- [Data extracted from a collection]
══════════

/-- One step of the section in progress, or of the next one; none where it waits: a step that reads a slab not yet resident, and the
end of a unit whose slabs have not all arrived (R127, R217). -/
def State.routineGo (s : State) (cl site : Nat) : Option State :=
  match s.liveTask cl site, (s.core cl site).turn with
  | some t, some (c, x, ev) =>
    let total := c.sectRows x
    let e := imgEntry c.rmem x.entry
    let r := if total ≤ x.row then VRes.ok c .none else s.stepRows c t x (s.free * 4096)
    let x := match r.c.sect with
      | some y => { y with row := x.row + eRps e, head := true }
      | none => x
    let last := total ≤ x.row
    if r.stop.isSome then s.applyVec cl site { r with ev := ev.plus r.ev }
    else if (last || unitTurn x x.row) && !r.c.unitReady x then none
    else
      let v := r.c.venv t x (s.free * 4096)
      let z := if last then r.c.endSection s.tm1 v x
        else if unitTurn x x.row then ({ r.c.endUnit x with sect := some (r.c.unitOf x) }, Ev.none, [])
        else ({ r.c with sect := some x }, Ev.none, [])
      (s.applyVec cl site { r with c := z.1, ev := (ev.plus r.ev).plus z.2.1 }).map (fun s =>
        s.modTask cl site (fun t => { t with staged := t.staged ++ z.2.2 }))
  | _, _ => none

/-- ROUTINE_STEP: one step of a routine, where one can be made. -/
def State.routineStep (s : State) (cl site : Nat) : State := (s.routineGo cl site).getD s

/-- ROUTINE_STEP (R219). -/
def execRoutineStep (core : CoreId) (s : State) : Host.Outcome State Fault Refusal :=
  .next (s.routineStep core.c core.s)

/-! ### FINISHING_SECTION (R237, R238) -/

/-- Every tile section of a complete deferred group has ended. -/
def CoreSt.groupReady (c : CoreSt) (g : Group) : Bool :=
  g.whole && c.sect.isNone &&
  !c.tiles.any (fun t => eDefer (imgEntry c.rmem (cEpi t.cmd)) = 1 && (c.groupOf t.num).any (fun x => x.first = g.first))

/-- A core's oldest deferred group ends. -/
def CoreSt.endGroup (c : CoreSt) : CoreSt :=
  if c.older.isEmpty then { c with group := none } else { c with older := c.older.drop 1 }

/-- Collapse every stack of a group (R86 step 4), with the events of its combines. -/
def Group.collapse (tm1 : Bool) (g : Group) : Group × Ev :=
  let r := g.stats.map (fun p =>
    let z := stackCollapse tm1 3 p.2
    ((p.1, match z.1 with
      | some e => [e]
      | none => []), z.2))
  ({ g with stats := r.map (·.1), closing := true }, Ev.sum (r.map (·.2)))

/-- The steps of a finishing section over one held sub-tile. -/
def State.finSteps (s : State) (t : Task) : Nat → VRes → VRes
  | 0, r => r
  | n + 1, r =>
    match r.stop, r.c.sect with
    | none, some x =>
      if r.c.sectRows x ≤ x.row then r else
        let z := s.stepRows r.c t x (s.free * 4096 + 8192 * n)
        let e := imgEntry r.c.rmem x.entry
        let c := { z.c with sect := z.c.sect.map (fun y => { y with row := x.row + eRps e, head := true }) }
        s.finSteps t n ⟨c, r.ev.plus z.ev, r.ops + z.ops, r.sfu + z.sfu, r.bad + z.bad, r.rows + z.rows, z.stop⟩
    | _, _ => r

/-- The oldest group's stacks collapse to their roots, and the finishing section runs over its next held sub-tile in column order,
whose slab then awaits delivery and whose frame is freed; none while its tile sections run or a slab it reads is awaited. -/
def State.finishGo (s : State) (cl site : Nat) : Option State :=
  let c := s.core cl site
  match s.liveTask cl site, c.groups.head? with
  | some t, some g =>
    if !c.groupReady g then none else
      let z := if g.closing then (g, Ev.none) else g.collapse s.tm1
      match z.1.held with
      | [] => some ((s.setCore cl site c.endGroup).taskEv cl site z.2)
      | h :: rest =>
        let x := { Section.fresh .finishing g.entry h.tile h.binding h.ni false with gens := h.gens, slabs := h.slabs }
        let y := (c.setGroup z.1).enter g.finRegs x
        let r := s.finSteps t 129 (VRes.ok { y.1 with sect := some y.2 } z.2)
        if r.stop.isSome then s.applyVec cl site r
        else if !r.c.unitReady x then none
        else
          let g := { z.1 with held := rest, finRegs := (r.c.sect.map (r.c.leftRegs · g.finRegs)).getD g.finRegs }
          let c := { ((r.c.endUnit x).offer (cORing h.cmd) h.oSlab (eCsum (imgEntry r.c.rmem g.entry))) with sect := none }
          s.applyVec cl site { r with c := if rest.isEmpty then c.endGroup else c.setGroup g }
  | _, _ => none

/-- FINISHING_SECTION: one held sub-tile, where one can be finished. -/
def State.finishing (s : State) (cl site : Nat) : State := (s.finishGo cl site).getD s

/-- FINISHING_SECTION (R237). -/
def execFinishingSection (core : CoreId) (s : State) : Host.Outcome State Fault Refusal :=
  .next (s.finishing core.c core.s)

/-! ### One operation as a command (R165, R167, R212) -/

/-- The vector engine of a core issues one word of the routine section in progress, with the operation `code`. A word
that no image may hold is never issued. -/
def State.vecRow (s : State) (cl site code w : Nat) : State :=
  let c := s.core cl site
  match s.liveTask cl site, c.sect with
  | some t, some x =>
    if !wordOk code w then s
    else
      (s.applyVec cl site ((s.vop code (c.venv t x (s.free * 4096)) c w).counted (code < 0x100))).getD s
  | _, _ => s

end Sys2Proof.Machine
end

══════════

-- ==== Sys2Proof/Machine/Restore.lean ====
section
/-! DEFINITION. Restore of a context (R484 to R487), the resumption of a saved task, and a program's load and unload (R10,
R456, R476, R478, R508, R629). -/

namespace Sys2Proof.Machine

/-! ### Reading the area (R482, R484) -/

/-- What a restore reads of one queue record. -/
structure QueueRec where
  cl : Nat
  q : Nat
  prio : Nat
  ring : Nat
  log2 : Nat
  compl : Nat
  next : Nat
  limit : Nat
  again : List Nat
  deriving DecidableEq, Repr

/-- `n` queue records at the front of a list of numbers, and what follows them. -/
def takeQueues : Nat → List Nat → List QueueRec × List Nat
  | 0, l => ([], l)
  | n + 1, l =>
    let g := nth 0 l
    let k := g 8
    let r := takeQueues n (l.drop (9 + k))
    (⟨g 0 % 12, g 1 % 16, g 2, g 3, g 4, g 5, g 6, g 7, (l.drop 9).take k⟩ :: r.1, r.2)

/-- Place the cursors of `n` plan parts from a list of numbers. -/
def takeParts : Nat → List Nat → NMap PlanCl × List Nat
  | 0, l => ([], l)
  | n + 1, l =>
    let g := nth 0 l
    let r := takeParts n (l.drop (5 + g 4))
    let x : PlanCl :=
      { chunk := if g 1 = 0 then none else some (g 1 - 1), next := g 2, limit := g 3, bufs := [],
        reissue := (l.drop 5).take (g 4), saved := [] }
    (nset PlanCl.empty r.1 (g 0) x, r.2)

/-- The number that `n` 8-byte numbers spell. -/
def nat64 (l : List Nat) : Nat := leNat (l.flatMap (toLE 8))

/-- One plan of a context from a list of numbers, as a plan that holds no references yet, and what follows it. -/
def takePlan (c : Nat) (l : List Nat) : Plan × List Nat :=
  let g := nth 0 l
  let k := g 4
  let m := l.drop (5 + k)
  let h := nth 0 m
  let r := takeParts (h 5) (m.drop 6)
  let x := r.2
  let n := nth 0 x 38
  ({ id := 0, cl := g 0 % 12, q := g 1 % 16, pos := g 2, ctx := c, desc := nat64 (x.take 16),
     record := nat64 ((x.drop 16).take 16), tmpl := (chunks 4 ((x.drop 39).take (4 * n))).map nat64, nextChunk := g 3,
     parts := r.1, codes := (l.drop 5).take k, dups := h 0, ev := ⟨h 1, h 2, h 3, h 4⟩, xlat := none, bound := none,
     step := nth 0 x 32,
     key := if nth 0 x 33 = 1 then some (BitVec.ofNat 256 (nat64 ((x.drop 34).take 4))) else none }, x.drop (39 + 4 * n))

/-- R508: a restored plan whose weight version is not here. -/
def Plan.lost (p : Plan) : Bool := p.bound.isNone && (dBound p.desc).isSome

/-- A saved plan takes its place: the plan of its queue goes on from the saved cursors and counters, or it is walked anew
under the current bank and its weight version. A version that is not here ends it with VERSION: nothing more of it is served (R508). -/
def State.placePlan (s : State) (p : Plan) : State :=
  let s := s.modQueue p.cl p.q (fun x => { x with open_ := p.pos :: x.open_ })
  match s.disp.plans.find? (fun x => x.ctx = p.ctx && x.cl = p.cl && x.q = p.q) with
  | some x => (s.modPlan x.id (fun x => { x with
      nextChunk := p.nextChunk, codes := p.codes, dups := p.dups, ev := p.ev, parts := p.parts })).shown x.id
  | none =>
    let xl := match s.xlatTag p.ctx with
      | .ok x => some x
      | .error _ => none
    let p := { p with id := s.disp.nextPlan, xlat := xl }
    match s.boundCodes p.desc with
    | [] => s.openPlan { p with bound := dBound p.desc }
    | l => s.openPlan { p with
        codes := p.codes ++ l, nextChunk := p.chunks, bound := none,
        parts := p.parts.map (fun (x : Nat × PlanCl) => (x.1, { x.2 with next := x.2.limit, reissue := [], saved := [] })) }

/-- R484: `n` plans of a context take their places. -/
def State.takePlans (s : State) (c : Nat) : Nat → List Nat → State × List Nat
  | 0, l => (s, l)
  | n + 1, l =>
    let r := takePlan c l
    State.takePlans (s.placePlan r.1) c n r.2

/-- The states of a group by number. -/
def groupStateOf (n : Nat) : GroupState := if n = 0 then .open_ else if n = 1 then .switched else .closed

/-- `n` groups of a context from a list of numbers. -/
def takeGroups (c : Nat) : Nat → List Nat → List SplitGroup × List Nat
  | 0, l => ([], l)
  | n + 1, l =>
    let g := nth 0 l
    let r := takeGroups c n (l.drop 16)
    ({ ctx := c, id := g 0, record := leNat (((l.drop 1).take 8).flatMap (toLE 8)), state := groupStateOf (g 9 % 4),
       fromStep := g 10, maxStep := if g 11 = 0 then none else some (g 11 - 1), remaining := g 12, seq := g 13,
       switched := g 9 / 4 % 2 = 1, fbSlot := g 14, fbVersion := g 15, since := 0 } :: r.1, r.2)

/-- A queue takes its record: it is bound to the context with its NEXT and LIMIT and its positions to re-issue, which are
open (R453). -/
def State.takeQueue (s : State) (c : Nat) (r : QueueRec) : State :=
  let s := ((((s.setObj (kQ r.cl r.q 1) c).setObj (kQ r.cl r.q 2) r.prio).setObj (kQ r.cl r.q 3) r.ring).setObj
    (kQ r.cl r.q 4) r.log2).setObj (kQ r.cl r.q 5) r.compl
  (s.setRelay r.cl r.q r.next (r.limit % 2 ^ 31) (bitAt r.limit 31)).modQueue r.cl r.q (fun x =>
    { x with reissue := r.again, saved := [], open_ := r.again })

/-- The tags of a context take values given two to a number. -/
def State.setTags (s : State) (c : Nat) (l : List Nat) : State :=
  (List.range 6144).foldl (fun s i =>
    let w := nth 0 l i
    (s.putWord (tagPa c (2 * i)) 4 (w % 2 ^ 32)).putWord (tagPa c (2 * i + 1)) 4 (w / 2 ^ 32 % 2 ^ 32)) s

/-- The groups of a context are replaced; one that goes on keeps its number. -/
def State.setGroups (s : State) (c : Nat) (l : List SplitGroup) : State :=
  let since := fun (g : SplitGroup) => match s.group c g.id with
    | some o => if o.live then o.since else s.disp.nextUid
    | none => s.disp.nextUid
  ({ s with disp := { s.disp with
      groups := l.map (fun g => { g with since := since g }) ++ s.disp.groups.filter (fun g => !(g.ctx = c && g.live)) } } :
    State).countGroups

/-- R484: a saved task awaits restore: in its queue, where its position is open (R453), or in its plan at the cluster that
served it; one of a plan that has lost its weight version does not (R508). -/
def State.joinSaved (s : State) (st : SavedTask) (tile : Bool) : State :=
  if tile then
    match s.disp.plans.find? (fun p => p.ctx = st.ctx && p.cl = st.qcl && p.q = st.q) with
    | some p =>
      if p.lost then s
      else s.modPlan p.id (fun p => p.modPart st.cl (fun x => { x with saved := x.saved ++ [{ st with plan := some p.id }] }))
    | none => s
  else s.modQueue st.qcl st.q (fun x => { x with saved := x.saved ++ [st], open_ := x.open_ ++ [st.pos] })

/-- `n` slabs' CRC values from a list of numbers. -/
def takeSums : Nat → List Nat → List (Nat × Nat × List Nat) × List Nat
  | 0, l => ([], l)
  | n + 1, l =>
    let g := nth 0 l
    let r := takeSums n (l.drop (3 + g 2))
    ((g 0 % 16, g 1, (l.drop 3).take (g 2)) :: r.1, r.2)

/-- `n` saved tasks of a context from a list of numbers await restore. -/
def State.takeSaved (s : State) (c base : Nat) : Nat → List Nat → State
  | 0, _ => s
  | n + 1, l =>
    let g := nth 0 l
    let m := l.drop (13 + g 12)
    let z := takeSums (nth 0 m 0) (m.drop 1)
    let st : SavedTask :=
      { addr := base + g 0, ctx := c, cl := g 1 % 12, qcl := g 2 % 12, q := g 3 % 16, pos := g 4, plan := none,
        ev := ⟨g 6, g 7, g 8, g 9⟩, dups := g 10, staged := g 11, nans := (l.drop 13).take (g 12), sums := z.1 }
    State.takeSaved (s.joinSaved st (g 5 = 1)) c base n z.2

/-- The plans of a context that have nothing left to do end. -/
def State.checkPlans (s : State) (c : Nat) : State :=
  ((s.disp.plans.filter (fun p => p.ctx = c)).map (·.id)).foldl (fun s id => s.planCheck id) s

══════════

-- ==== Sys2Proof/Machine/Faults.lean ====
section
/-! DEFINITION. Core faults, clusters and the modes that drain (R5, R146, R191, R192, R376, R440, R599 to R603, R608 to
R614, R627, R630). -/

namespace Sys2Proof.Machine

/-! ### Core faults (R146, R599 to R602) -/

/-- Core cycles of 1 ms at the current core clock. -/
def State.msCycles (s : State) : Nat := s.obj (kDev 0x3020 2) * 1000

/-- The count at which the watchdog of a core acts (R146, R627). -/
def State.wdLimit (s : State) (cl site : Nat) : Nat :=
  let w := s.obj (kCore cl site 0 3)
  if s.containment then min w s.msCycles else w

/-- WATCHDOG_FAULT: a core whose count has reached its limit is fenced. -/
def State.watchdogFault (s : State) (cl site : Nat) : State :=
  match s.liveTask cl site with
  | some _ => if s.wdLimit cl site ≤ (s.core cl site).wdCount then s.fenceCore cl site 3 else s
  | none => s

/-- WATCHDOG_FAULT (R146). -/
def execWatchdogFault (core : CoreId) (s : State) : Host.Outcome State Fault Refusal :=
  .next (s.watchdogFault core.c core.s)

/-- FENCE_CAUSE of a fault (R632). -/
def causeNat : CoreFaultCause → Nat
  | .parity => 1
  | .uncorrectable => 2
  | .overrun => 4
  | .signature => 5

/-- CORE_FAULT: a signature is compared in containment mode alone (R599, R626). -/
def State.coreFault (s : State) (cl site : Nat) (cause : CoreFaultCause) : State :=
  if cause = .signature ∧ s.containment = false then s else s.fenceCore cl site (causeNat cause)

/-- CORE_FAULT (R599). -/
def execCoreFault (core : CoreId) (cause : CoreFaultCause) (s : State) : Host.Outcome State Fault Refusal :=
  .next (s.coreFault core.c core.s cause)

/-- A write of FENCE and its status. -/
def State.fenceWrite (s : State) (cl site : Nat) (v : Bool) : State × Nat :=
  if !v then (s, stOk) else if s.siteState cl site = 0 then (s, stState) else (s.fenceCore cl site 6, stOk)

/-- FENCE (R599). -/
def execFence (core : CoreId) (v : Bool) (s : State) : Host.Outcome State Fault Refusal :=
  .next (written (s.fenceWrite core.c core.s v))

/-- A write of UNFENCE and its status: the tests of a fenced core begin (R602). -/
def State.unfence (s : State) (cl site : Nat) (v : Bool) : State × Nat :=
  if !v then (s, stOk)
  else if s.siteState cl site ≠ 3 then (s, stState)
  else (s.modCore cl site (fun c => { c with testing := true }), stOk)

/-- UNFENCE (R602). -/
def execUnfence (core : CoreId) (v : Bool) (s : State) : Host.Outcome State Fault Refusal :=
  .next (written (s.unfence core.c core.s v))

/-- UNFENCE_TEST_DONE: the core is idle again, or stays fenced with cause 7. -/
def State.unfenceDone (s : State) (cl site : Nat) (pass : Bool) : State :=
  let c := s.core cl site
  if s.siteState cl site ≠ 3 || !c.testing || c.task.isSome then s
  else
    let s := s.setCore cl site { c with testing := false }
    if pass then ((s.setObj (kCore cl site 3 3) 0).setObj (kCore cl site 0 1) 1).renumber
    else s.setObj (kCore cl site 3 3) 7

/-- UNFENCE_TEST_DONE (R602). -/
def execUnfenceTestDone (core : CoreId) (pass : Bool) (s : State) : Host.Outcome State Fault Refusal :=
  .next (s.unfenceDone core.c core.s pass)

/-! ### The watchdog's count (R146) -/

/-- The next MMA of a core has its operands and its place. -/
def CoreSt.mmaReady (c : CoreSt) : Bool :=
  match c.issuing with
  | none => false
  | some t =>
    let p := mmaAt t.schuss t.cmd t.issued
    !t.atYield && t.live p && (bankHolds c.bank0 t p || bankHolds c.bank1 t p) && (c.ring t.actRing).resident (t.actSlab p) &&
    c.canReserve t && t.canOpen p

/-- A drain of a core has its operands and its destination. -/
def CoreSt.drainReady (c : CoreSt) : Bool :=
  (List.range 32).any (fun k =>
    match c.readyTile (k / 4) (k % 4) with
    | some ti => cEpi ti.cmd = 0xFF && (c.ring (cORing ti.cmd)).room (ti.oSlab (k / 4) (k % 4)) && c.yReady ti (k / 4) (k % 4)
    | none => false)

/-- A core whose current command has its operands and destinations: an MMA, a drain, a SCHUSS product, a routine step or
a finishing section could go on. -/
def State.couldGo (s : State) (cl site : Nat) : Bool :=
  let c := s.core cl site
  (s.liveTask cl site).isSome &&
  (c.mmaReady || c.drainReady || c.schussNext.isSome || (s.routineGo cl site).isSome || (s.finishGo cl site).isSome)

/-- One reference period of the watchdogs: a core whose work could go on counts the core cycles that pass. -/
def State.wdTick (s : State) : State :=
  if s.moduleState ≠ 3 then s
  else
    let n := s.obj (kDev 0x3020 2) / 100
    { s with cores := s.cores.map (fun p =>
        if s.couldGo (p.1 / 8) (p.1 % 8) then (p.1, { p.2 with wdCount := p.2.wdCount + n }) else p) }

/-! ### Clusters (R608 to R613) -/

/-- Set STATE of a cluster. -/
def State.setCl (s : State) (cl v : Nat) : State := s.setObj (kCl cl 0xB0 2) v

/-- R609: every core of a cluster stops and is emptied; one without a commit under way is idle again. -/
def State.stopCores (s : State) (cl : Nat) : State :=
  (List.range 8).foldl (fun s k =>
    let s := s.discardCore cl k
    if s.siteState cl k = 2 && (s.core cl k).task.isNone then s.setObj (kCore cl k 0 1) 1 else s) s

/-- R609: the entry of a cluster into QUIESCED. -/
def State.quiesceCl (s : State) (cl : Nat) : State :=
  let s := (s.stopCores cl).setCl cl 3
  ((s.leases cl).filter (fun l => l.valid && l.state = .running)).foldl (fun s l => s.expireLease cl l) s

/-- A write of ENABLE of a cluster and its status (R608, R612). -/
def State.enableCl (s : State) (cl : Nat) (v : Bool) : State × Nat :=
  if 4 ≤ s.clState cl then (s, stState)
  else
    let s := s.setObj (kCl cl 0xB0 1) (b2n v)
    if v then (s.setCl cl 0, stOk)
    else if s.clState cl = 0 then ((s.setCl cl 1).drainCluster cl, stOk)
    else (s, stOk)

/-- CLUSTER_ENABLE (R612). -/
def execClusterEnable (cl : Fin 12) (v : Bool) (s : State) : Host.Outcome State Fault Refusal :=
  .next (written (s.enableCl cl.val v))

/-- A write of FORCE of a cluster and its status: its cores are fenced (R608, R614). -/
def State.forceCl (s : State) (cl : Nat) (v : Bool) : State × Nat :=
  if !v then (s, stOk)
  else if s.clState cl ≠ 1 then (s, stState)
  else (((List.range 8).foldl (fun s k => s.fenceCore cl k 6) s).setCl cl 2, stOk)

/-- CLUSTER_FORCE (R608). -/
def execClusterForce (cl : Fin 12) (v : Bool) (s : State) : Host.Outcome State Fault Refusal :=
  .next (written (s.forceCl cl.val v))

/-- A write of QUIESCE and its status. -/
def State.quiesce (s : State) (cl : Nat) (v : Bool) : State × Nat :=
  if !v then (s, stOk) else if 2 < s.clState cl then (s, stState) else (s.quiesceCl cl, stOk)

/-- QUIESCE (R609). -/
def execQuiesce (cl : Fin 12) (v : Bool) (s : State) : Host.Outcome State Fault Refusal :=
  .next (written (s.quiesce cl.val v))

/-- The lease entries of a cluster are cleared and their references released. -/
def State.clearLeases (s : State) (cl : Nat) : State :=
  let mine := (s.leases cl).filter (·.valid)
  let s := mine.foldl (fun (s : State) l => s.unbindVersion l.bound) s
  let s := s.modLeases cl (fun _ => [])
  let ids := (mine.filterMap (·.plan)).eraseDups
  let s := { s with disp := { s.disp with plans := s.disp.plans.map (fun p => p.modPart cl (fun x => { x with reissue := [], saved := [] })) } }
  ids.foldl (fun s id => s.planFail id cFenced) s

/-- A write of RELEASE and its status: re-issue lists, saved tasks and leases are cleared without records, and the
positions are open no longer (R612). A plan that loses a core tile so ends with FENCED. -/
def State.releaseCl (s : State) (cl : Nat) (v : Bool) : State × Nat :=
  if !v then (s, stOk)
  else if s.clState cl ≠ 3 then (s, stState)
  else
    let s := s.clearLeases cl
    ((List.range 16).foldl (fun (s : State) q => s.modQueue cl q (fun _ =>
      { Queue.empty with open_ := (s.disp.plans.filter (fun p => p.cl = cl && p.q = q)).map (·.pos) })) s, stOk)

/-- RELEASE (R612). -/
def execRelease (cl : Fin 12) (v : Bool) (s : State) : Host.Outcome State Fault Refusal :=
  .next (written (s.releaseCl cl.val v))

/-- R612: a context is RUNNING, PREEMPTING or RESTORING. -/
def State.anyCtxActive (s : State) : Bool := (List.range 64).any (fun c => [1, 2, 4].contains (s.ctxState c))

══════════

- [Description of the task]
Pull every line containing "clState" out of the entries.

- [Solution to the exercise]
  if 4 ≤ s.clState cl then (s, stState)
    else if s.clState cl = 0 then ((s.setCl cl 1).drainCluster cl, stOk)
  else if s.clState cl ≠ 1 then (s, stState)
  if !v then (s, stOk) else if 2 < s.clState cl then (s, stState) else (s.quiesceCl cl, stOk)
  else if s.clState cl ≠ 3 then (s, stState)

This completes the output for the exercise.